### Data for this task

-- ==== Sys2Proof/Decode.lean ====
section
/-! DEFINITION. Command words: the field layout, the opcode map, the decoder, the encoder, the byte order of the
host window and the assembler syntax (spec 30_encoding.md R70 to R81, 20_memory.md R58). -/

namespace Sys2Proof

/-! ## Fields (R70) -/

/-- `bits[hi:lo]` of a command word (R11). -/
def bits (w : Word32) (hi lo : Nat) : Nat := (w.toNat >>> lo) % 2 ^ (hi - lo + 1)

/-- The fields of a command word (R70). -/
structure Fields where
  opc : Nat
  res : Nat
  msel : Nat
  rd : RegIx
  ra : RegIx
  rb : RegIx
  rc : RegIx
  deriving DecidableEq, Repr

/-- The register number in the four bits from bit `lo` up. -/
def regField (w : Word32) (lo : Nat) : RegIx := Fin.ofNat 16 (bits w (lo + 3) lo)

/-- Reads the fields of a word at the places R70 gives them. -/
def fields (w : Word32) : Fields where
  opc := bits w 31 24
  res := bits w 23 17
  msel := bits w 16 16
  rd := regField w 12
  ra := regField w 8
  rb := regField w 4
  rc := regField w 0

/-- The word `OPC << 24 | MSEL << 16 | RD << 12 | RA << 8 | RB << 4 | RC`, with `RES` at bits 23:17 (R70); the
fields do not overlap, so the bits are summed by place. -/
def assemble (f : Fields) : Word32 :=
  BitVec.ofNat 32 (f.opc <<< 24 + f.res <<< 17 + f.msel <<< 16
    + f.rd.val <<< 12 + f.ra.val <<< 8 + f.rb.val <<< 4 + f.rc.val)

/-! ## Formats and opcodes (R71, R76) -/

/-- The command formats (R71). -/
inductive Format where
  | M3 | M2 | PA | PD | PM | PT | J
  deriving DecidableEq, Repr

/-- What a format says of the fields: whether `MSEL` is used, and how many consecutive registers each register
field names, 0 for an unused field (R71). -/
structure Shape where
  mselUsed : Bool
  rd : Nat
  ra : Nat
  rb : Nat
  rc : Nat
  deriving DecidableEq, Repr

/-- The table of R71. -/
def Format.shape : Format → Shape
  | .M3 => ⟨true, 1, 1, 1, 0⟩
  | .M2 => ⟨true, 1, 1, 0, 0⟩
  | .PA => ⟨false, 4, 4, 2, 0⟩
  | .PD => ⟨false, 4, 4, 0, 0⟩
  | .PM => ⟨false, 4, 2, 0, 0⟩
  | .PT => ⟨false, 2, 4, 0, 0⟩
  | .J => ⟨false, 1, 2, 1, 1⟩

/-- The ten operation codes of R76. -/
inductive Opcode where
  | addm | subm | mulm | expm | invm | madd | dbl | mdbl | toaff | jmul
  deriving DecidableEq, Repr

/-- The value of `OPC` (R76). -/
def Opcode.code : Opcode → Nat
  | .addm => 0x01
  | .subm => 0x02
  | .mulm => 0x03
  | .expm => 0x04
  | .invm => 0x08
  | .madd => 0x10
  | .dbl => 0x11
  | .mdbl => 0x12
  | .toaff => 0x13
  | .jmul => 0x20

/-- The operation an `OPC` value selects; a value not in the table of R76 selects none. -/
def opcodeOf (opc : Nat) : Option Opcode :=
  if opc = 0x01 then some .addm
  else if opc = 0x02 then some .subm
  else if opc = 0x03 then some .mulm
  else if opc = 0x04 then some .expm
  else if opc = 0x08 then some .invm
  else if opc = 0x10 then some .madd
  else if opc = 0x11 then some .dbl
  else if opc = 0x12 then some .mdbl
  else if opc = 0x13 then some .toaff
  else if opc = 0x20 then some .jmul
  else none

/-- The format of an operation (R76). -/
def Opcode.format : Opcode → Format
  | .addm | .subm | .mulm | .expm => .M3
  | .invm => .M2
  | .madd => .PA
  | .dbl => .PD
  | .mdbl => .PM
  | .toaff => .PT
  | .jmul => .J

/-- The modulus a value of `MSEL` selects (R72). -/
def modulusOf (msel : Nat) : Modulus := if msel = 0 then .p else .n

/-- The value of `MSEL` that selects a modulus (R72). -/
def mselOf : Modulus → Nat
  | .p => 0
  | .n => 1

/-- The command an operation code and the fields of a legal word stand for. -/
def Opcode.instr (op : Opcode) (f : Fields) : Instr :=
  match op with
  | .addm => .addm (modulusOf f.msel) f.rd f.ra f.rb
  | .subm => .subm (modulusOf f.msel) f.rd f.ra f.rb
  | .mulm => .mulm (modulusOf f.msel) f.rd f.ra f.rb
  | .expm => .expm (modulusOf f.msel) f.rd f.ra f.rb
  | .invm => .invm (modulusOf f.msel) f.rd f.ra
  | .madd => .madd f.rd f.ra f.rb
  | .dbl => .dbl f.rd f.ra
  | .mdbl => .mdbl f.rd f.ra
  | .toaff => .toaff f.rd f.ra
  | .jmul => .jmul f.rd f.ra f.rb f.rc

/-! ## The decoder (R77) -/

/-- Why a word is not legal (R77, R78). -/
inductive DecodeError where
  /-- `bits[31:24]` is no `OPC` of R76. -/
  | unassignedOpcode
  /-- `RES` is not 0 (R75). -/
  | reservedNotZero
  /-- `MSEL` is not 0 in a format that requires it (R75). -/
  | mselNotZero
  /-- A register field whose group size is 0 is not 0 (R75). -/
  | unusedNotZero
  /-- A register group runs past `R15` (R74). -/
  | groupPastR15
  deriving DecidableEq, Repr

/-- An unused register field holds 0 (R75). -/
def unusedIsZero (g : Nat) (k : RegIx) : Bool := g != 0 || k.val == 0

/-- A used register field `k` with group size `g` has `k + g − 1 ≤ 15` (R74, R77). -/
def groupFits (g : Nat) (k : RegIx) : Bool := g == 0 || decide (k.val + g - 1 ≤ 15)

/-- Every unused register field of the shape holds 0. -/
def Shape.unusedZero (sh : Shape) (f : Fields) : Bool :=
  unusedIsZero sh.rd f.rd && unusedIsZero sh.ra f.ra && unusedIsZero sh.rb f.rb && unusedIsZero sh.rc f.rc

/-- Every register group of the shape ends at `R15` or below. -/
def Shape.groupsFit (sh : Shape) (f : Fields) : Bool :=
  groupFits sh.rd f.rd && groupFits sh.ra f.ra && groupFits sh.rb f.rb && groupFits sh.rc f.rc

/-- The tests of R77 on the fields of a word whose operation code is known. -/
def decodeFields (op : Opcode) (f : Fields) : Except DecodeError Instr :=
  if f.res ≠ 0 then .error .reservedNotZero
  else if op.format.shape.mselUsed = false ∧ f.msel ≠ 0 then .error .mselNotZero
  else if op.format.shape.unusedZero f = false then .error .unusedNotZero
  else if op.format.shape.groupsFit f = false then .error .groupPastR15
  else .ok (op.instr f)

/-- The decoder, total on all words: a legal word decodes to one command, an illegal word to nothing (R77). -/
def decode (w : Word32) : Except DecodeError Instr :=
  match opcodeOf (fields w).opc with
  | none => .error .unassignedOpcode
  | some op => decodeFields op (fields w)

/-- `legal(w)` of R77. -/
def legal (w : Word32) : Bool :=
  match decode w with
  | .ok _ => true
  | .error _ => false

/-! ## The encoder (R70, R71, R76) -/

/-- The fields of a command; `RES` and every unused field are 0 (R75). -/
def instrFields : Instr → Fields
  | .addm m rd ra rb => ⟨0x01, 0, mselOf m, rd, ra, rb, 0⟩
  | .subm m rd ra rb => ⟨0x02, 0, mselOf m, rd, ra, rb, 0⟩
  | .mulm m rd ra rb => ⟨0x03, 0, mselOf m, rd, ra, rb, 0⟩
  | .expm m rd ra rb => ⟨0x04, 0, mselOf m, rd, ra, rb, 0⟩
  | .invm m rd ra => ⟨0x08, 0, mselOf m, rd, ra, 0, 0⟩
  | .madd rd ra rb => ⟨0x10, 0, 0, rd, ra, rb, 0⟩
  | .dbl rd ra => ⟨0x11, 0, 0, rd, ra, 0, 0⟩
  | .mdbl rd ra => ⟨0x12, 0, 0, rd, ra, 0, 0⟩
  | .toaff rd ra => ⟨0x13, 0, 0, rd, ra, 0, 0⟩
  | .jmul rd ra rb rc => ⟨0x20, 0, 0, rd, ra, rb, rc⟩

/-- The word of a command. -/
def encode (i : Instr) : Word32 := assemble (instrFields i)

/-! ## Byte order (R58) -/

/-- The `n` bytes of `v`, most significant first. -/
def bytesBE : Nat → Nat → List Byte
  | 0, _ => []
  | n + 1, v => BitVec.ofNat 8 (v / 256 ^ n) :: bytesBE n v

/-- The unsigned integer whose bytes are given most significant first. -/
def ofBytesBE (bs : List Byte) : Nat := bs.foldl (fun v b => v * 256 + b.toNat) 0

/-- Decodes a command word given as the four bytes of `CMD`, lowest offset first (R58); any other number of bytes is
no command word. -/
def decodeBytes (bs : List Byte) : Option (Except DecodeError Instr) :=
  if bs.length = 4 then some (decode (BitVec.ofNat 32 (ofBytesBE bs))) else none

/-- The command the decoder reads from a row of the opcode table: the word's `nbits` low bits are those of `w`, every
bit above them is 0, and its four bytes stand in the order of R58. -/
def decodeTableWord (nbits w : Nat) : Option Instr :=
  match decodeBytes (bytesBE 4 (w % 2 ^ nbits % 2 ^ 32)) with
  | some (.ok i) => some i
  | _ => none

/-! ## Assembler syntax (R80) -/

/-- A register as R80 writes it. -/
def regName (k : RegIx) : String := "R" ++ toString k.val

/-- The mandatory modulus suffix of formats M3 and M2 (R80). -/
def modulusSuffix : Modulus → String
  | .p => ".P"
  | .n => ".N"

/-- A command as R80 writes it: the mnemonic, then the operands in the order of the fields. -/
def assembly (i : Instr) : String :=
  let ops (rs : List RegIx) := " " ++ String.intercalate ", " (rs.map regName)
  i.mnemonic ++
    match i with
    | .addm m rd ra rb | .subm m rd ra rb | .mulm m rd ra rb | .expm m rd ra rb =>
      modulusSuffix m ++ ops [rd, ra, rb]
    | .invm m rd ra => modulusSuffix m ++ ops [rd, ra]
    | .madd rd ra rb => ops [rd, ra, rb]
    | .dbl rd ra | .mdbl rd ra | .toaff rd ra => ops [rd, ra]
    | .jmul rd ra rb rc => ops [rd, ra, rb, rc]

end Sys2Proof
end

######

Exercise objective ::
Using the entries above, return each line in which the word "mnemonic" occurs.

Result ::
/-- A command as R80 writes it: the mnemonic, then the operands in the order of the fields. -/
  i.mnemonic ++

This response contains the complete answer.